PROJECT SUMMARY/ABSTRACT
We will use Collaborative Cross (CC) mice to define how genetic traits influence innate and/or IgE-mediated
responses of mast cells (MCs) to honeybee venom. In IgE-dependent allergic reactions, crosslinking of MC
high affinity IgE receptors (i.e., FceRI) by the binding of bivalent or multivalent allergen to antigen-specific IgE
activates MCs to secrete three major classes of products: 1) preformed mediators stored in cytoplasmic
granules, 2) newly synthesized lipid-derived mediators, and 3) cytokines, chemokines and growth factors.
These MC products are responsible for many of the signs and symptoms of allergic diseases. MC activation,
with or without the involvement of IgE, is also thought to contribute to the inflammation, tissue damage, and
even fatal shock induced by envenomation. Components of hymenoptera venoms (e.g., honeybee venom),
pharmaceutical agents, and foods are the most common triggers for anaphylaxis in humans. Many people have
been sensitized to hymenoptera venoms and some unfortunate individuals react after exposure to such insect
stings with serious systemic reactions and even fatal anaphylaxis. However, recent experiments in mice and
zebra fish demonstrate that MC-derived proteases can degrade animal venoms and diminish their toxicity. Also,
IgE/FceRI-mediated MC activation can enhance the survival of mice challenged with honeybee venom or a
snake venom, or with S. aureus bacteria. Yet the benefits of “allergic immune responses”, mediated by IgE/MC-
dependent mechanisms, have not been widely recognized. While the exact mechanisms determining whether
the outcomes of hymenoptera envenomation are detrimental or favorable have been elusive, we know that
genetic factors can significantly influence the development, progression, and severity of allergy and
anaphylaxis.

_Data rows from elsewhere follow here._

/-- SCATTER_ADD: values added to their elements in ascending lane order (R57). -/
def scatterAdd (s : State) (i : Issue) (w : VecSlot) (ecc : List EccHit) : State :=
  let b := i.block
  let c := vSrc w
  let ls := scatterLanes s i w
  let hit := badWords ecc
  let s0 := s.each (eccOrder ecc) fun t e => eccHit t (uVec b) (sramBase b + 128 * vImm w) e
  let s1 := s0.each ((ls.filterMap fun l => l.1.map (· / 64)).foldl addNew []) fun t k =>
    poisonReads t (sramBase b + 8 * k) 8
  let s2 := s1.each ls fun t l =>
    match l.1 with
    | some o =>
      let old := getElem t b c o
      let bad := l.2.2 || t.poisoned (sramBase b + o / 8) 1 || hit.contains ((o - 1024 * vImm w) / 64)
      match fmtInt c, fmtFloat c with
      | some k, _ => putElem t b c o ((old + l.2.1.toNat) % 2 ^ k) bad
      | none, some f =>
        let n := toFloat f .near (scatterOvf w) (fvAdd (fmtVal c old) (f32 l.2.1))
        countArith (putElem t b c o n.bits bad) b (arithOf f n [fmtVal c old, f32 l.2.1])
      | none, none => t
    | none => t
  outsideLanes s2 b (ls.filter fun l => l.1.isNone).length

/-! ### Conversions -/

/-- CVT (R54, R80): each element at its position in the target format. To an MX format, which R80 leaves to CVT_MX, each element
is converted alone, without a scale (log 103). -/
def cvt (s0 : State) (i : Issue) (w : VecSlot) : State :=
  let b := i.block
  let c := nctlFmt (vNctl w)
  let e := readDesc s0 i (vDesc w)
  let s := e.1
  let d := e.2.1
  let vs := (regElems (vSrc w) (vLanes s b (vA w))).take (elemCount c)
  let ns := narrowAll (vNctl w) (s.srKey b d) d.ibase vs
  let s1 := if ns.length < elemCount c then s.tick else s
  let es := padElems s (elemCount c) (ns.map (·.bits))
  let k := (fmtInt c).getD 32
  let ws := if wholeLane c then es.map (laneOf c) else (groupsOf 1024 (32 / k) es).map (packLanes k)
  let srcLanes := (vPoisoned s b (vA w))
  let bad := (List.range 1024).filter fun l =>
    e.2.2 || (List.range (if wholeLane c then 1 else 32 / k)).any fun t =>
      srcLanes.contains (elemLane (vSrc w) (l * (if wholeLane c then 1 else 32 / k) + t))
  countArith (setVreg s1 b (vD w) ws bad) b (arithSum (ns.map (·.arith)))

/-- CVT_MX (R34, R80): groups of 32 lanes; the scales go to ADDR_A. Every element of a group depends on all its lanes. -/
def cvtMx (s0 : State) (i : Issue) (w : VecSlot) : State :=
  let b := i.block
  let c := nctlFmt (vNctl w)
  let e := readDesc s0 i (vDesc w)
  let s := e.1
  let d := e.2.1
  let bl := mxAll (vNctl w) (s.srKey b d) d.ibase (groupsOf 32 32 ((vLanes s b (vA w)).map f32))
  let bad := if e.2.2 then List.range 1024 else blocksBad (vPoisoned s b (vA w))
  let s1 := setVreg s b (vD w) ((bl.map fun m => m.elems.map (laneOf c)).flatten) bad
  let s2 := storeScales s1 b d.addrA (bl.map fun m => BitVec.ofNat 8 m.scale) fun g => bad.contains (32 * g)
  countArith s2 b { sat := (bl.map (·.sat)).foldl (· + ·) 0 }

/-- BCAST (R80): the immediate as BF16 or as a sign-extended integer in every lane or sublane. -/
def bcastWord (w : VecSlot) : Word :=
  if vFloat (vNctl w) then canon32 (BitVec.ofNat 32 (vImm w * 65536))
  else splat (vWidth (vNctl w)) (toSigned 16 (vImm w))

/-- A vector slot that leaves trace records (R388). -/
def vecTraced (s : State) (i : Issue) (w : VecSlot) (f : State → State) : State :=
  vecSlot s i fun s => traced s i.block 3 (uVec i.block) (vDesc w) i.seq f

/-! ### Commands -/

/-- NOP of a vector slot. -/
def execVecNop (i : Issue) (_w : VecSlot) (s : State) : Host.Outcome State Fault Refusal :=
  .next (vecSlot s i fun s => s)

/-- VLD (R80). -/
def execVld (i : Issue) (w : VecSlot) (ecc : List EccHit) (s : State) : Host.Outcome State Fault Refusal :=
  .next (vecTraced s i w fun s => vld s i w ecc)

/-- VST (R80). -/
def execVst (i : Issue) (w : VecSlot) (s : State) : Host.Outcome State Fault Refusal :=
  .next (vecTraced s i w fun s => vst s i w)

/-- GATHER (R57). -/
def execGather (i : Issue) (w : VecSlot) (ecc : List EccHit) (s : State) : Host.Outcome State Fault Refusal :=
  .next (vecTraced s i w fun s => gather s i w ecc)

/-- SCATTER (R57). -/
def execScatter (i : Issue) (w : VecSlot) (s : State) : Host.Outcome State Fault Refusal :=
  .next (vecTraced s i w fun s => scatter s i w)

/-- SCATTER_ADD (R57). -/
def execScatterAdd (i : Issue) (w : VecSlot) (ecc : List EccHit) (s : State) : Host.Outcome State Fault Refusal :=
  .next (vecTraced s i w fun s => scatterAdd s i w ecc)

/-- BCAST (R80). -/
def execBcast (i : Issue) (w : VecSlot) (s : State) : Host.Outcome State Fault Refusal :=
  .next (vecSlot s i fun s => setVreg s i.block (vD w) (List.replicate 1024 (bcastWord w)) [])

/-- ADD (R54). -/
def execAdd (i : Issue) (w : VecSlot) (s : State) : Host.Outcome State Fault Refusal :=
  .next (vecLanes2 s i w (laneAdd (vNctl w)))

/-- SUB (R54). -/
def execSub (i : Issue) (w : VecSlot) (s : State) : Host.Outcome State Fault Refusal :=
  .next (vecLanes2 s i w (laneSub (vNctl w)))

/-- MUL of a vector slot (R54). -/
def execVecMul (i : Issue) (w : VecSlot) (s : State) : Host.Outcome State Fault Refusal :=
  .next (vecLanes2 s i w (laneMul (vNctl w)))

/-- FMA: va × vb + vc (R54). -/
def execFma (i : Issue) (w : VecSlot) (s : State) : Host.Outcome State Fault Refusal :=
  .next (vecLanes s i w (laneFma (vNctl w)))

/-- MIN (R54). -/
def execMin (i : Issue) (w : VecSlot) (s : State) : Host.Outcome State Fault Refusal :=
  .next (vecLanes2 s i w (laneMin (vNctl w)))

/-- MAX (R54). -/
def execMax (i : Issue) (w : VecSlot) (s : State) : Host.Outcome State Fault Refusal :=
  .next (vecLanes2 s i w (laneMax (vNctl w)))

/-- ABS (R54). -/
def execAbs (i : Issue) (w : VecSlot) (s : State) : Host.Outcome State Fault Refusal :=
  .next (vecLanes1 s i w (laneAbs (vNctl w) (vImm w)))

/-- NEG (R54). -/
def execNeg (i : Issue) (w : VecSlot) (s : State) : Host.Outcome State Fault Refusal :=
  .next (vecLanes1 s i w (laneNeg (vNctl w) (vImm w)))

/-- COPYSIGN (R54). -/
def execCopysign (i : Issue) (w : VecSlot) (s : State) : Host.Outcome State Fault Refusal :=
  .next (vecLanes2 s i w (laneCopysign (vNctl w) (vImm w)))

/-- CMP (R80). -/
def execCmp (i : Issue) (w : VecSlot) (s : State) : Host.Outcome State Fault Refusal :=
  .next (vecLanes2 s i w (laneCmp (vNctl w) (vImm w)))

/-- SEL (R80). -/
def execSel (i : Issue) (w : VecSlot) (s : State) : Host.Outcome State Fault Refusal :=
  .next (vecLanes s i w (laneSel (vNctl w)))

We hypothesize that genetic traits, by modulating the strength and/or composition of MC
responses to honeybee venom and/or the Th2-IgE-MC immune axis, can influence the outcomes of
honeybee stings. In this project, we propose to use genetically diverse CC mice to identify genetic modifiers
regulating MC functions in insect venom allergy. In Aim 1, we will screen a panel of CC mice for their
susceptibility to the toxicity of honeybee venom, development and features of venom-specific type 2 immunity,
and induction of MC activation with or without crosslinking of venom-specific IgE/FceRI. We will also perform
quantitative trait locus (QTL) mapping of the venom-induced phenotypes in CC mice to identify distinct genetic
loci and novel regulators associated with MC-dependent susceptibility vs. resistance to honeybee venom. In
Aim 2, we will confirm, in mouse MCs, important regulators of MC functions that are identified by screening CC
mice using QTL analysis to assess the involvement of these regulators in innate and/or IgE-mediated MC
functions. We think that the identification of genetic modifiers that distinguish beneficial vs. harmful effects of...

## Key facts

- **NIH application ID:** 10681390
- **Project number:** 5R01AI165373-03
- **Recipient organization:** STANFORD UNIVERSITY
- **Principal Investigator:** Stephen Joseph Galli
- **Activity code:** R01 (R01, R21, SBIR, etc.)
- **Funding institute:** NIH
- **Fiscal year:** 2023
- **Award amount:** $524,610
- **Award type:** 5
- **Project period:** 2021-09-22 → 2026-08-31

## Primary source

NIH RePORTER: https://reporter.nih.gov/project-details/10681390

## Citation

> US National Institutes of Health, RePORTER application 10681390, Characterization of innate and IgE-mediated mast cell functions in honeybee venom allergy using Collaborative Cross mice (5R01AI165373-03). Retrieved via AI Analytics 2026-05-24 from https://api.ai-analytics.org/grant/nih/10681390. Licensed CC0.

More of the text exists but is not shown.